Changing technologies Electricity was available in most urban areas; the use of electricity and gas-powered machinery increased productivity in the workplace. *The assembly line: a row of workers and machines along which work is passed until the final product is made. This method greatly increased the number of products that could be made.

Employment  Increased. More money = more money to buy products, resulting in a consumer society.

…A Slow Economy for Others The economic boom did not reach the Maritimes, where the economy stayed the same or declined.

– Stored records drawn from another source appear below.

/-- Where a place lies in memory. -/
def physOf : Loc → Nat
  | .glob pa _ _ => pa
  | _ => 0

/-- The reference bit of a word as the group sees it: after its transaction's own stores (R215, R190). -/
def refBit (cx : Cx) (va pa : Nat) : Bool :=
  let m := ((cxHeap cx).map fun c => (tget c.heap.refBits (va / 8)).isSome).getD false
  match cxTxn cx with
  | some x => stagedBit x.stores va pa m
  | none => m

/-- Loads the doubleword at offset `off` of the object a reference names; `always` passes whatever is loaded through the barrier,
else only a managed slot's reference does. -/
def loadObject (cx : Cx) (x : Word) (slot : HSlot) (off e : Nat) (always first : Bool) : Got :=
  match addrObject cx x slot off e false first with
  | .bad cx1 f => .bad cx1 f
  | .spec => .spec
  | .at cx1 va =>
    match heapPlace cx1 va .read e with
    | .bad cx2 f => .bad cx2 f
    | .at cx2 l =>
      if onSlow l && !first then .spec
      else match loadAt cx2 l (BitVec.ofNat 64 va) 8 with
      | .val cx3 v =>
        if always || refBit cx3 va (physOf l) then
          (match barrier e barrierFuel cx3 (BitVec.ofNat 64 v) (.word va) with
            | .val cx4 y _ => .val cx4 y.toNat
            | .bad cx4 f => .bad cx4 f)
        else .val cx3 v
      | r => r

/-- A transaction that stores a reference has touched the region it names: the bump of that region aborts it (R189, R216). -/
def touchRef (cx : Cx) (y : Word) : Cx :=
  match cxTxn cx with
  | some x => if isRef y then
      match cxRegion cx (refAddr y) with
      | some r => withTxn cx { x with regions := if x.regions.contains r then x.regions else x.regions ++ [r] }
      | none => cx
    else cx
  | none => cx

/-- Stores a doubleword at offset `off` of the object a reference names; `ref` is the word's reference bit after it. -/
def storeObject (cx : Cx) (x : Word) (slot : HSlot) (off e : Nat) (ref : Bool) (v : Cx → Bar) : Got :=
  match addrObject cx x slot off e true true with
  | .bad cx1 f => .bad cx1 f
  | .spec => .spec
  | .at cx1 va =>
    match v cx1 with
    | .bad cx2 f => .bad cx2 f
    | .val cx2 y _ =>
      match heapPlace cx2 va .write e with
      | .bad cx3 f => .bad cx3 f
      | .at cx3 l => storeAt (if ref then touchRef cx3 y else cx3) l 8 y.toNat ref

/-- Offset of an imm8 (R365). -/
def heapOff (i : BitVec 8) : Nat := 8 * i.toNat

/-- Completes with h(n) := x, with lookahead `la`. -/
def okWriteH (cx : Cx) (n : Nat) (x : Word) (la : Nat) : Out :=
  let r := writeHla cx.g n x la
  { cx := { cx with g := r.1 }, fate := .done, la := la, hid := r.2 }

/-- HLD (R366). -/
def execHld (h a : BitVec 4) (i : BitVec 8) (l : BitVec 4) (s : State) : Host.Outcome State Fault Refusal :=
  runGroup (heapRules true) (.hld h a i l) (fun cx =>
    gotThen (loadObject cx (readH cx.g a.toNat) (.reg a.toNat) (heapOff i) 0 true true)
      (fun cx1 v => okWriteH cx1 h.toNat (BitVec.ofNat 64 v) l.toNat) cx) s

/-- HST (R366): the reference stored passes the barrier first. -/
def execHst (h a : BitVec 4) (i : BitVec 8) (s : State) : Host.Outcome State Fault Refusal :=
  runGroup (heapRules true) (.hst h a i) (fun cx =>
    gotThen (storeObject cx (readH cx.g a.toNat) (.reg a.toNat) (heapOff i) 0 true
        (fun cx1 => barrier 0 barrierFuel cx1 (readH cx1.g h.toNat) (.reg h.toNat)))
      (fun cx1 _ => ok cx1) cx) s

/-- HLDD (R366). -/
def execHldd (d : BitVec 6) (a : BitVec 4) (i : BitVec 8) (l : BitVec 4) (s : State) : Host.Outcome State Fault Refusal :=
  runGroup (heapRules true) (.hldd d a i l) (fun cx =>
    gotThen (loadObject cx (readH cx.g a.toNat) (.reg a.toNat) (heapOff i) 0 false true)
      (fun cx1 v => okWrite cx1 d.toNat (BitVec.ofNat 64 v) l.toNat) cx) s

/-- HSTD (R366). -/
def execHstd (f_s : BitVec 6) (a : BitVec 4) (i : BitVec 8) (s : State) : Host.Outcome State Fault Refusal :=
  runGroup (heapRules true) (.hstd f_s a i) (fun cx =>
    gotThen (storeObject cx (readH cx.g a.toNat) (.reg a.toNat) (heapOff i) 0 false (fun cx1 => .val cx1 (readS cx1 f_s.toNat) none))
      (fun cx1 _ => ok cx1) cx) s

/-! ### Allocation (R213, R214) -/

/-- The lowest FREE region, of the `n` from `g` on. -/
def firstFree (h : Heap) : Nat → Nat → Option Nat
  | _, 0 => none
  | g, n + 1 => if (getRegion h g).st = .free then some g else firstFree h (g + 1) n

/-- SIZE that HALLOC gives a request (R214). -/
def allocSize (x : Word) : Nat := Nat.max 8 (ceilDiv x.toNat 8 * 8)

/-- Whether an object is large (R210). -/
def isLarge (size : Nat) : Bool := decide (8 + size > 65536)

/-- Where a new object goes: its region and offset (R213). -/
def allocPlace (h : Heap) (size : Nat) : Option (Nat × Nat) :=
  let free := (firstFree h 0 h.heapn.toNat).map fun g => (g, 0)
  if isLarge size then free
  else match h.alloc with
  | some g => if (getRegion h g).top + objectLen size ≤ 2 ^ 21 then some (g, (getRegion h g).top) else free
  | none => free

/-- The region table after an object of SIZE `size` was placed (R213). -/
def allocRecord (h : Heap) (size g off : Nat) : Heap :=
  let r := getRegion h g
  let n := objectLen size
  if isLarge size then putRegion h g { r with st := .live, large := true, top := n }
  else if h.alloc = some g then putRegion h g { r with top := off + n }
  else
    let h1 := match h.alloc with
      | some o => putRegion h o { getRegion h o with st := .live }
      | none => h
    { putRegion h1 g { r with st := .allocating, top := n } with alloc := some g }

/-- The pieces of `len` bytes from a VA, one in each page, translated for a store that an agent has not performed yet: VA, physical
address and length of each, or how the first that fails fails. -/
def writeSpan (q : Asker) : Nat → State → Nat → Nat → List (Nat × Nat × Nat) → State × (List (Nat × Nat × Nat) ⊕ Res)
  | 0, s, _, _, acc => (s, .inl acc)
  | fuel + 1, s, va, len, acc =>
    if len = 0 then (s, .inl acc)
    else
      let n := Nat.min len (4096 - va % 4096)
      match resolvePage s q (BitVec.ofNat 64 va) va .stage fun _ => none with
      | (s1, .at (.glob pa _ _)) => writeSpan q fuel s1 (va + n) (len - n) (acc ++ [(va, pa, n)])
      | (s1, r) => (s1, .inr r)

/-- Memory with `n` bytes from an address zeroed. -/
def clearBytes (m : Memory) (a n : Nat) : Memory :=
  if unlisted = 0 then m.filter fun c => !(decide (a ≤ c.1) && decide (c.1 < a + n)) else writeBytes m a (List.replicate n 0)

/-- Zeroes a piece of memory as an agent's write. -/
def clearPiece (q : Asker) (s : State) (p : Nat × Nat × Nat) : State :=
  let s1 := snoopRange (dirtyAt s (coreOf s q.team) q.ctx p.1) p.2.1 p.2.2 true
  clearRefsAt (coverPoison { s1 with mem := clearBytes s1.mem p.2.1 p.2.2 } [p.2]) p.2.1 p.2.2

/-- Result of an allocation: a reference, no space, or a write that fails. -/
inductive Alloc where
  | made (x : Word)
  | full
  | bad (r : Res)
deriving DecidableEq, Repr

/-- Allocates an object in a context's heap for an agent (R214). A write that fails leaves the region as it was. -/
def heapAlloc (s : State) (q : Asker) (request : Word) : State × Alloc :=
  match getCtx s q.ctx with
  | none => (s, .full)
  | some c =>
    let size := allocSize request
    if !c.heap.enabled ∨ size > 2097144 then (s, .full)
    else match allocPlace c.heap size with
    | none => (s, .full)
    | some (g, off) =>
      let a := regionBase c.heap g + off
      match writeSpan q 514 s a (8 + size) [] with
      | (s1, .inr r) => (s1, .bad r)
      | (s1, .inl ps) =>
        let s2 := ps.foldl (clearPiece q) s1
        let s3 := { s2 with mem := writeNat s2.mem ((ps.head?.map (·.2.1)).getD 0) 8 size }
        (modHeap s3 q.ctx fun h => { allocRecord h size g off with
            refBits := h.refBits.filter fun e => !(decide (a / 8 ≤ e.1) && decide (e.1 < (a + 8 + size) / 8)) },
          .made (makeRef (getRegion c.heap g).gen a))

/-- HALLOC (R214, R367). -/
def execHalloc (f_s : BitVec 6) (h l : BitVec 4) (s : State) : Host.Outcome State Fault Refusal :=
  runGroup (heapRules false) (.halloc f_s h l) (fun cx =>
    match heapAlloc cx.s (asker cx) (readS cx f_s.toNat) with
    | (s1, .made x) => okWriteH { cx with s := s1 } h.toNat x l.toNat
    | (s1, .full) => okWriteH { cx with s := s1 } h.toNat 0 l.toNat
    | (s1, .bad (.bad b)) => gotBad { cx with s := s1 } (badFate b 0)
    | (s1, .bad _) => gotBad { cx with s := s1 } .lost) s

/-! ### Hall passes (R223, R224) -/

/-- HPIN (R367): the header is loaded like any other word (R374, R386). -/
def execHpin (d : BitVec 6) (h l : BitVec 4) (s : State) : Host.Outcome State Fault Refusal :=
  runGroup (heapRules false) (.hpin d h l) (fun cx =>
    match barrier 0 barrierFuel cx (readH cx.g h.toNat) (.reg h.toNat) with
    | .bad cx1 f => gotBad cx1 f
    | .val cx1 _ none => gotBad cx1 (.trap 6 (heapValue 1 0))
    | .val cx1 _ (some hdr) =>
      match heapPlace cx1 hdr .read 0, cxHeap cx1 with
      | .bad cx2 f, _ => gotBad cx2 f
      | .at cx2 (.glob pa gva leaf), some c =>
        gotThen (loadAt cx2 (.glob pa gva leaf) (BitVec.ofNat 64 hdr) 8) (fun cx3 v =>
          let pin := bits v 32 16
          match lowestFree cx3.g.pins 0 16 with
          | some n =>
            if pin = 65535 then gotBad cx3 (.trap 6 (heapValue 6 0))
            else okWrite { cx3 with
                s := putPin (dirtyAt cx3.s (coreOf cx3.s cx3.k) cx3.cn hdr) (pa + 4) (pin + 1)
                g := { cx3.g with pins := tput cx3.g.pins n (hdr, bits v 0 32) } } d.toNat (hpBase c + BitVec.ofNat 64 (n * 2 ^ 21)) l.toNat
          | none => gotBad cx3 (.trap 6 (heapValue 6 0))) cx2
      | .at cx2 _, _ => gotBad cx2 .stay) s

/-- HUNPIN (R367). -/
def execHunpin (f_s : BitVec 6) (s : State) : Host.Outcome State Fault Refusal :=
  runGroup (heapRules false) (.hunpin f_s) (fun cx =>
    match cxHeap cx with
    | none => gotBad cx .stay
    | some c =>
      let o := (readS cx f_s.toNat - hpBase c).toNat
      match if o < 2 ^ 25 then tget cx.g.pins (o / 2 ^ 21) else none with
      | none => gotBad cx (.trap 6 (heapValue 7 0))
      | some hdr => ok { cx with s := unpin cx.s cx.cn hdr.1, g := { cx.g with pins := tdel cx.g.pins (o / 2 ^ 21) } }) s

/-- What HCMP compares a value as (R227), or the KIND of its trap. -/
def compareAs (h : Heap) (x : Word) : Nat ⊕ Nat :=
  match lookRef h x with
  | .raw => .inl x.toNat
  | .null => .inr 1
  | .stale => .inr 4
  | .old => .inr 4
  | .fast a => .inl a
  | .entry _ _ f => .inl (if f.st = .dropped then refAddr x else f.newAddr)

/-- HCMP (R227, R367). -/
def execHcmp (d : BitVec 6) (a b l : BitVec 4) (s : State) : Host.Outcome State Fault Refusal :=
  runGroup (heapRules false) (.hcmp d a b l) (fun cx =>
    match cxHeap cx with
    | none => gotBad cx .stay
    | some c => match compareAs c.heap (readH cx.g a.toNat), compareAs c.heap (readH cx.g b.toNat) with
      | .inr k, _ => gotBad cx (.trap 6 (heapValue k 0))
      | _, .inr k => gotBad cx (.trap 6 (heapValue k 0))
      | .inl x, .inl y => okWrite cx d.toNat (if x = y then 1 else 0) l.toNat) s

Reasons for this: Shipbuilding, a major industry for the region, was in decline even before the First World War. No new major industry came to replace shipbuilding, and the regions were unable to modernize, keep up with new technologies, like other areas of Canada.

More Reasons for this: There were federal policies (Canadian policies) brought in after the First World War that harmed the region’s economy:

Federal Policies: Increased Freights Rates Increased freight rates, forcing manufacturers to raise costs. Higher prices made products less desirable and therefore customers lost interest. Between 1920 and 1926, the region lost 42% of its manufacturing jobs. Many people moved out of the Maritimes to find work in Central Canada and the United States.

Because the Maritimes had less money, hydroelectricity was slower to develop. The lack of electrical power meant that industries could not take advantage of new technologies, so secondary industries, such as pulp and paper, were much slower to develop.

Vocabulary *Secondary industry: work in manufacturing; usually taking natural resources and making some out of it. For example, building houses, jewelry, furniture, clothing, etc.

During the 1920s, in the Maritimes, primary industries continued to be an important source of employment. *Primary industry: extracting/taking resources from the earth; mining, fishing, forestry, and farming.